Буря все нарастала, охватывая в холодные душные объятия маленький островок, сметая с поверхности все щепки, мелкие камешки, хватала куски скалы и швыряла их в бурлящее море. В воздухе носилась взвесь песка, гальки и воды: я закрыла лицо руками, чтобы они не расцарапали кожу в кровь. Стихия бури, стихия ветра склонились перед мастером. И я уже почти поглотила мощные проявления сил, как вдруг очнулась. Вот он! Миг, когда стихия склоняет голову перед мастером. Сила выказывает уважение магии мастера, а я в награду делаю ее рабой! Вот в чем ошибка: раба не будет любить хозяина, будет стремиться вырваться… или отомстить за свою неволю. Особенно такая раба, как стихия. Это великая часть мира, великая сила, рожденная свободной.
Я расхохоталась в лицо бури и отшвырнула склоненные стихии: уходите, вы мне не нужны. Откуда вообще взялась эта жажда обладания? Раньше по наитию действовала: вплетала в заклинания магию стихий, получала от процесса удовольствие… да просто танцевала! А тут попыталась вместо своей магии использовать силы стихий… да это же все равно, что пропустить через себя электрический ток, чтобы потом рукой зажечь лампочку!
Теперь нужно освободить те стихии, которые попались на удочку раньше: бедняжки пришли на зов мастера, готовые помочь, а колдун их попросту съел, даже не подавился. Я доверилась своей силе и мудрости магии: стихии, оставшиеся на свободе резвились вокруг стайками белесых струй. Там, за мутной стеной дождя, бушевала буря, но меня это уже не касалось: внутри, на этом кусочке острова, было затишье.
Подумав, легла на скалу: суетливые струйки тут же подняли тело в воздух.
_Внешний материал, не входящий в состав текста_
section setRecQ
variable (c : Nat) (r : RecQueue)
@[simp] theorem State.setRecQ_pending : (s.setRecQ c r).pending = s.pending := rfl
@[simp] theorem State.setRecQ_chart : (s.setRecQ c r).chart = s.chart := rfl
@[simp] theorem State.setRecQ_regs : (s.setRecQ c r).regs = s.regs := rfl
@[simp] theorem State.setRecQ_evNow : (s.setRecQ c r).evNow = s.evNow := rfl
@[simp] theorem State.setRecQ_latch : (s.setRecQ c r).latch = s.latch := rfl
@[simp] theorem State.setRecQ_refusedNow : (s.setRecQ c r).refusedNow = s.refusedNow := rfl
@[simp] theorem State.setRecQ_wrNow : (s.setRecQ c r).wrNow = s.wrNow := rfl
@[simp] theorem State.setRecQ_expertStart : (s.setRecQ c r).expertStart = s.expertStart := rfl
@[simp] theorem State.setRecQ_free : (s.setRecQ c r).free = s.free := rfl
@[simp] theorem State.setRecQ_grid : (s.setRecQ c r).grid = s.grid := rfl
@[simp] theorem State.setRecQ_eng : (s.setRecQ c r).eng = s.eng := rfl
@[simp] theorem State.setRecQ_stg : (s.setRecQ c r).stg = s.stg := rfl
@[simp] theorem State.setRecQ_clk : (s.setRecQ c r).clk = s.clk := rfl
@[simp] theorem State.setRecQ_adc : (s.setRecQ c r).adc = s.adc := rfl
@[simp] theorem State.setRecQ_pwm : (s.setRecQ c r).pwm = s.pwm := rfl
@[simp] theorem State.setRecQ_drv : (s.setRecQ c r).drv = s.drv := rfl
@[simp] theorem State.setRecQ_trp : (s.setRecQ c r).trp = s.trp := rfl
@[simp] theorem State.setRecQ_mem : (s.setRecQ c r).mem = s.mem := rfl
@[simp] theorem State.setRecQ_twn : (s.setRecQ c r).twn = s.twn := rfl
@[simp] theorem State.setRecQ_sec : (s.setRecQ c r).sec = s.sec := rfl
@[simp] theorem State.setRecQ_snd : (s.setRecQ c r).snd = s.snd := rfl
@[simp] theorem State.setRecQ_sdc : (s.setRecQ c r).sdc = s.sdc := rfl
@[simp] theorem State.setRecQ_host : (s.setRecQ c r).host = s.host := rfl
@[simp] theorem State.setRecQ_boot : (s.setRecQ c r).boot = s.boot := rfl
end setRecQ

section setTwn
variable (r : TwnRun)
@[simp] theorem State.setTwn_pending : (s.setTwn r).pending = s.pending := rfl
@[simp] theorem State.setTwn_chart : (s.setTwn r).chart = s.chart := rfl
@[simp] theorem State.setTwn_regs : (s.setTwn r).regs = s.regs := rfl
@[simp] theorem State.setTwn_evNow : (s.setTwn r).evNow = s.evNow := rfl
@[simp] theorem State.setTwn_latch : (s.setTwn r).latch = s.latch := rfl
@[simp] theorem State.setTwn_refusedNow : (s.setTwn r).refusedNow = s.refusedNow := rfl
@[simp] theorem State.setTwn_wrNow : (s.setTwn r).wrNow = s.wrNow := rfl
@[simp] theorem State.setTwn_expertStart : (s.setTwn r).expertStart = s.expertStart := rfl
@[simp] theorem State.setTwn_free : (s.setTwn r).free = s.free := rfl
@[simp] theorem State.setTwn_grid : (s.setTwn r).grid = s.grid := rfl
@[simp] theorem State.setTwn_eng : (s.setTwn r).eng = s.eng := rfl
@[simp] theorem State.setTwn_stg : (s.setTwn r).stg = s.stg := rfl
@[simp] theorem State.setTwn_clk : (s.setTwn r).clk = s.clk := rfl
@[simp] theorem State.setTwn_adc : (s.setTwn r).adc = s.adc := rfl
@[simp] theorem State.setTwn_pwm : (s.setTwn r).pwm = s.pwm := rfl
@[simp] theorem State.setTwn_drv : (s.setTwn r).drv = s.drv := rfl
@[simp] theorem State.setTwn_trp : (s.setTwn r).trp = s.trp := rfl
@[simp] theorem State.setTwn_ctr : (s.setTwn r).ctr = s.ctr := rfl
@[simp] theorem State.setTwn_mem : (s.setTwn r).mem = s.mem := rfl
@[simp] theorem State.setTwn_sec : (s.setTwn r).sec = s.sec := rfl
@[simp] theorem State.setTwn_snd : (s.setTwn r).snd = s.snd := rfl
@[simp] theorem State.setTwn_sdc : (s.setTwn r).sdc = s.sdc := rfl
@[simp] theorem State.setTwn_host : (s.setTwn r).host = s.host := rfl
@[simp] theorem State.setTwn_boot : (s.setTwn r).boot = s.boot := rfl
end setTwn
Древняя мудрая могучая змея мощи, что спала все эти годы, вдруг шевельнулась. Не то, чтобы проснулась, но дала знать, что все еще здесь и в полной силе. Струйки все больше мельтешили вокруг, пока все тело не окуталось серебристым сиянием. Сияние плавно стекало на скалы, растворяя человеческие очертания. Кто остался там, на скалах, я даже не могла предположить. Но именно в этот момент в районе груди расцвел прекрасный золотой цветок, похожий на лотос: нежные лепесточки трепетали, словно мотыльки, раскрывая источающую тонкий свет середину. И каждый лепесток был произведением искусства стеклодува, словно использующего вместо нескольких оттенков стекла — различные расцветки солнечного заката. Цвета перетекали друг из друга, наплывая, смешиваясь, но оставаясь такими же яркими и самобытными.